-- ==== Sys2Proof/Tests/Slice0.lean ====
section
/-! SUPPORT. The model's own tests: what WellFormed refuses, the figures that the manual works out (each with its
section), and for every obligation with hypotheses a station and operands that meet them. -/

namespace Sys2Proof.Tests

open Sys2Proof.Machine

set_option Elab.async false

/-! ## Stations to test on -/

/-- The default timing block of section 11. -/
def timing : Timing :=
  { refresh := 50, changeInhibit := 4, stale := 150, intentRefresh := 100, intentLease := 300, debounce := 10,
    discrepancy := 300, positionStep := 10, pwm := 1000 }

/-- The profile of sections 8.3 to 8.5: Lt 800, Lc 200, z 150, r 5. -/
def profile : Profile :=
  { pressureThreshold := 60, pressuriseTimeout := 1500, grantWait := 10, strokeLimit := 60, stallWindow := 1000,
    stallDelta := 5, seatTime := 200, pullIn := 50, holdDuty := 400, travelLevel := 800, creepLevel := 200,
    creepZone := 150, ramp := 5, stopRamp := 10, skewDeadband := 10, skewGain := 24, skewTrip := 60, claimUnits := 12,
    claimPriority := 1 }

/-- A POSITIONED function with two OPEN sensors and the calibration of section 6.5. -/
def lift : FnSetup :=
  { kind := .positioned, pair := none, openA := 0, openB := some 2, closedA := 1, closedB := none, c0 := 410, c1 := 3686,
    openProfile := profile, closeProfile := profile, openTerms := [], closeTerms := [] }

/-- An END_ONLY function. -/
def lock : FnSetup := { lift with kind := .endOnly, openA := 3, openB := none, closedA := 4, c0 := 0, c1 := 0 }

/-- The roles of the small arrangement: panels at 0 and 4, the station itself at 1, a pump at 2, a MOTION at 3. -/
def briefs (own : Role) : Vector Brief 16 :=
  let b := fun (r : Role) => { Brief.blank with role := r }
  ((((Vector.replicate 16 Brief.blank).set 0 (b .panelCommand)).set 1 (b own)).set 2 (b .pump)).set 3 (b .motion) |>.set 4
    (b .panelStop)

/-- A MOTION station with a lift at F0 and a lock at F1. -/
def motionSetup : Setup :=
  { timing := timing, fingerprint := 0x25FA9F0C, subscription := [2], briefs := briefs .motion,
    own := { OwnSection.blank with role := .motion, pumpStation := 2, fns := #v[some lift, some lock, none, none] } }

/-- A PUMP station with two pumps of 16 units. -/
def pumpSetup : Setup :=
  { timing := timing, fingerprint := 0x25FA9F0C, subscription := [3], briefs := briefs .pump,
    own := { OwnSection.blank with role := .pump, unitsPerPump := 16, runUpMs := 2500, idleStopS := 30 } }

/-- A PANEL_COMMAND station: OPEN on DI0, CLOSE on DI1, STOP on DI2, RESET on DI3, COMMAND_KEY on DI4. -/
def panelSetup : Setup :=
  { timing := timing, fingerprint := 0x25FA9F0C, subscription := [], briefs := briefs .panelCommand,
    own := { OwnSection.blank with
      role := .panelCommand
      panel := { PanelInputs.blank with
        openB := some 0, closeB := some 1, stop := some 2, reset := some 3, commandKey := some 4 } } }

/-- The field of a healthy station: the stop loop closed and the supply at 24 V. -/
def healthy : FieldInputs :=
  { FieldInputs.afterReset { FieldLines.atReset with stopLoopClosed := true, supply := .from20 } with
    stopLoopClosed := true, supplyOk := true, di := Vector.replicate 16 { accepted := some false, debounce := none }
    fns :=
      let x := { FnField.atReset with endState := .between, position := 500, lastRaw := some 500 }
      #v[x, x, FnField.atReset, FnField.atReset] }

/-- A station in a life cycle state with a setup, its line IDLE and its configured functions in REST. -/
def station (life : Life) (c : Setup) : State :=
  { State.reset with
    life := life, station := 1, setup := some c, field := healthy
    loop := { Loop.atReset with line := some .idle, idleRule := .noFrame }
    guard := { GuardEngine.loaded c.own with flash := if life = .active then some .lit else none }
    fns := #v[{ Fn.atReset with motion := .rest }, { Fn.atReset with motion := .rest }, Fn.atReset, Fn.atReset] }

/-- The same with its guards evaluated. -/
def active (c : Setup) : State := (station .active c).evaluate

/-- The station after a command. -/
def after (c : Instr) (s : State) : State :=
  match exec c s with
  | .next t => t
  | .fault _ => s
  | .refused _ => s

/-- The wave of a frame at 100 kbit/s. -/
def wave (kind n : Nat) (data : List Byte) : Wave := driveWave .k100 (frameLevels (frameBytes kind n 1 data))

/-- A station byte with ACTIVE, STOP_LOOP_CLOSED and FIELD_SUPPLY_OK. -/
def sound : Byte := 0xB0

/-- An entry of a peer that shares the image, in a state. -/
def peer (st : EntryState) (r : Role) : Entry :=
  { state := st, role := some r, fpMatch := .matched, age := none, byte := none, record := none }

/-- A FRESH entry with a record. -/
def fresh (r : Role) (rec : Option Record) : Entry :=
  { peer .fresh r with age := some 150, byte := some sound, record := rec }

/-- The pump's record with a grant list. -/
def granting (gs : List (StationId × FnId)) : Record := .pump .running .running 32 gs

/-- The pump's entry FRESH, with a grant list. -/
def withGrants (gs : List (StationId × FnId)) (s : State) : State :=
  { s with image := s.image.set 2 (fresh .pump (some (granting gs))) }

/-- F0 in a motion state toward OPEN, its drive at a level; F1 waits for its release. -/
def moving (m : Motion) (level : Nat) (s : State) : State :=
  { s with
    fns := (s.fns.set 1 { s.fns[(1 : FnId)] with released := false }).set 0 { Fn.atReset with
      motion := m, target := some .toOpen, released := false, grantWait := if m = .awaitFlow then some 10000 else none
      pressurise := if m = .pressurise then some 1500 else none
      stroke := if m.moving then some 60000 else none, stall := if m.moving then some 1000 else none
      stallRef := if m.moving then some 500 else none, wrongRef := if m.moving then some 500 else none
      seat := if m = .seat then some 200 else none }
    drive := s.drive.set 0 { Drive.off with
      level := level, phase := .hold, prop := PulseGen.hand 1000 level .off, sol := PulseGen.start 1000 400 } }

/-- The effective intent OPEN, from the panel at 0. -/
def wanting (s : State) : State :=
  { s with unit := { s.unit with
      table := s.unit.table.set 0 (some { kind := .toOpen, lease := some 300 }), effective := some .toOpen } }

/-- F0 at a level in a motion state toward OPEN, demanded and granted, the guards evaluated. -/
def opening (m : Motion) (level : Nat) : State :=
  (moving m level (wanting (withGrants [(1, 0)] (station .active motionSetup)))).evaluate

/-- A frame of a kind in flight, before or after its ID cell began. -/
def sending (k : FrameKind) (begun : Bool) (data : List Byte) (s : State) : State :=
  let m : Send := { kind := k, markTicks := 960, idBegun := begun, edition := 1, data := data, bytes := [] }
  { s with loop := { s.loop with
      line := some .busy, follow := .frame, send := some m
      trip := if k = .trip then .inFlight .fieldSupplyLow none else s.loop.trip
      intent := if k = .intent then .inFlight { kind := .toOpen, underway := false } none else s.loop.intent
      status := if k = .status then .inFlight () none else s.loop.status
      announce := if k = .announce then .inFlight true none else s.loop.announce } }

/-- A HOLD term on the pump, and a START term. -/
def terms : List Term :=
  [{ station := 2, selector := .stationFlags, operator := .maskedEqual 0x80 0x80, hold := false, safe := false, invert := false },
   { station := 2, selector := .pumpCapacity, operator := .atLeast 33, hold := true, safe := true, invert := false }]

/-! ## What WellFormed refuses -/

theorem test_wf_header : Instr.wf (.headerReadComplete [3, 0, 68, 0, 0, 0]) = false := by decide
theorem test_wf_image : Instr.wf (.imageReadComplete (List.replicate 60 0) FieldLines.atReset) = false := by decide
theorem test_wf_wave_empty : Instr.wf (.frameDropped []) = false := by decide
theorem test_wf_wave_recessive : Instr.wf (.statusArrival [⟨false, 80⟩]) = false := by decide
theorem test_wf_wave_stretch : Instr.wf (.tripArrival [⟨true, 960⟩, ⟨false, 0⟩]) = false := by decide
theorem test_wf_wave_undelivered : Instr.wf (.undeliveredGoodFrame [⟨false, 1⟩]) = false := by decide
theorem test_wf_wave_announce : Instr.wf (.announceArrival []) = false := by decide
theorem test_wf_wave_intent : Instr.wf (.intentArrival [⟨true, 0⟩]) = false := by decide
theorem test_wf_late : Instr.wf (.lateStart 10 11) = false := by decide
theorem test_wf_abort_length : Instr.wf (.sendAbort (.selfDrop .length)) = false := by decide
theorem test_wf_abort_crc : Instr.wf (.sendAbort (.selfDrop .crc)) = false := by decide
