/-- R327, R328: a power-on cold start has just ended; every die is healthy (DESIGN CHOICE, log entry 5). -/
def Sys.reset : Sys :=
  { last := 0#2, boots := 0#16, chlth := 0xFFFF#16, qhlth := 0xF#4, rate := 0, frac := 0, colto := 1000000#64,
    actOpnd := [], actCmd := [], underVolt := false, corrected := 0, actSync := none, actPre := none, actInv := [], attestKey := 0, reports := [], attest := [] }

def Issue.none : Issue := ⟨0, false, 0#32, Option.none, .pending⟩

/-- The module right after a power-on cold start: every context dead, memory and weight stores zero, both Ethernet links up (R327). -/
def State.reset : State :=
  { mem := [], waves := [], wgs := [], launches := [], ctxs := [], hub := Hub.reset, belay := ⟨[], [], 0⟩,
    caches := Caches.reset, tlbs := ⟨[], [], []⟩, eng := Engines.reset, pw := Power.reset, sys := Sys.reset,
    harts := ⟨[], [], [], [], [], [], [], [], [], [], 0⟩, eth := ⟨[], [(0, true), (1, true)], [], 0⟩, now := 0, cyc := 0, issuedNow := [],
    endOfCycle := [], tick := 0, iss := Issue.none, agenda := [] }

end Sys2Proof.Machine
end

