/-- The line that goes when `line` needs room among `ls`, of which `ways` fit: none when it is there already or room is left. -/
def victimOf (tick ways line : Nat) (ls : List Nat) : Option Nat :=
  if ls.contains line || decide (ls.length < ways) then none else ls[Config.victim tick line % ls.length]?

/-- Bytes that a cluster has written are at their home: what its waves count as on its way shrinks (R370). -/
def State.ackBytes (s : State) (cl : Nat) (pas : List Nat) : State :=
  { s with waves := s.waves.map fun (e : Nat × Wave) =>
      if (e.2.id.cluster == cl && !e.2.left.isEmpty) = true then
        (e.1, { e.2 with left := (e.2.left.map fun l => l.filter fun a => !pas.contains a).filter fun l => !l.isEmpty }) else e }

/-- Write back the dirty bytes of a slice that satisfy a test; they stay, clean. -/
def State.l2WriteBack (s : State) (cl : Nat) (p : Nat → Bool) : State :=
  let dirty := s.caches.l2.filter fun e => keyUnit e.1 == cl && e.2.dirty && p (keyAddr e.1)
  let s := (s.homeWrite (dirty.map fun e => (keyAddr e.1, e.2.val))).ackBytes cl (dirty.map fun e => keyAddr e.1)
  { s with caches := { s.caches with l2 := s.caches.l2.map (fun e =>
      if (keyUnit e.1 == cl && p (keyAddr e.1)) = true then (e.1, L2Byte.mk e.2.val false) else e) } }

/-- Drop the bytes of a slice that satisfy a test (after their write-back). -/
def State.l2Drop (s : State) (cl : Nat) (p : Nat → Bool) : State :=
  { s with caches := { s.caches with l2 := s.caches.l2.filter fun e => !(keyUnit e.1 == cl && p (keyAddr e.1)) } }

/-- Give up a line of an L1; of an L2 slice, its dirty bytes go home first. -/
def State.evictL1 (s : State) (gc line : Nat) : State :=
  { s with caches := { s.caches with l1 := s.caches.l1.filter fun e => !(keyUnit e.1 == gc && keyAddr e.1 / 128 == line) } }
def State.evictL2 (s : State) (cl line : Nat) : State :=
  (s.l2WriteBack cl fun a => a / 128 == line).l2Drop cl fun a => a / 128 == line

def State.csctlAt (s : State) (cl : Nat) : CsCtl := s.caches.csctl.get CsCtl.reset cl

/-- The ways of a slice in which lines are allocated: 16, without the carved ones and those that are about to be (R17, R188, R189). -/
def CsCtl.cacheWays (c : CsCtl) : Nat := 16 - max c.cur (if c.pend then c.ways.toNat else 0)

/-- Room for a line: in an L1 of 128 sets of 8 ways, in a slice of 2048 sets. -/
def State.roomL1 (s : State) (gc line : Nat) : State :=
  match victimOf s.tick 8 line (setLines s.caches.l1 gc 128 line) with
  | some v => s.evictL1 gc v
  | none => s
def State.roomL2 (s : State) (cl line : Nat) : State :=
  match victimOf s.tick (s.csctlAt cl).cacheWays line (setLines s.caches.l2 cl 2048 line) with
  | some v => s.evictL2 cl v
  | none => s

/-- Fill the absent bytes of a line into an L2 slice, clean (R178); only they are read at the home. -/
def State.fillL2 (s : State) (cl line : Nat) : State :=
  let absent := (lineBytes line).filter fun pa => (s.caches.l2.find (unitKey cl pa)).isNone
  if absent.isEmpty then s
  else
    let s := (s.roomL2 cl line).homeTouches absent
    { s with caches := { s.caches with l2 := absent.foldl (fun m pa => m.put (unitKey cl pa) ⟨s.homeRead pa, false⟩) s.caches.l2 } }

/-- Fill a line into a core's L1, through the slice. -/
def State.fillL1 (s : State) (gc line : Nat) : State :=
  let s' := (s.roomL1 gc line).fillL2 (gc / 4) line
  { s' with caches := { s'.caches with l1 := (lineBytes line).foldl (fun m pa =>
      if (m.find (unitKey gc pa)).isSome then m else m.put (unitKey gc pa) (s.cachedByte gc pa)) s'.caches.l1 } }

/-- The lines that a list of addresses touches, each once. -/
def linesOf (pas : List Nat) : List Nat := (pas.map (· / 128)).eraseDups

/-- What loads of these addresses leave in the caches: nothing for `.nc` and for uncached ones, of which the bytes that nothing nearer
serves are read at the home (R185, R198); else the missing lines. -/
def State.loadTouch (s : State) (gc : Nat) (nc uncached : Bool) (pas : List Nat) : State :=
  if nc || uncached then s.homeTouches (pas.filter fun pa => !s.servedNear gc uncached pa)
  else (linesOf pas).foldl (fun s l =>
    if (lineBytes l).all fun pa => (s.caches.l1.find (unitKey gc pa)).isSome then s else s.fillL1 gc l) s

**What to produce**: Could you restate word for word the lines above, from the one that contains "set_option Elab.async false" through the one that contains "refresh := 50, changeInhibit", and no others?

**Response**:
set_option Elab.async false

/-! ## Stations to test on -/

/-- The default timing block of section 11. -/
def timing : Timing :=
  { refresh := 50, changeInhibit := 4, stale := 150, intentRefresh := 100, intentLease := 300, debounce := 10,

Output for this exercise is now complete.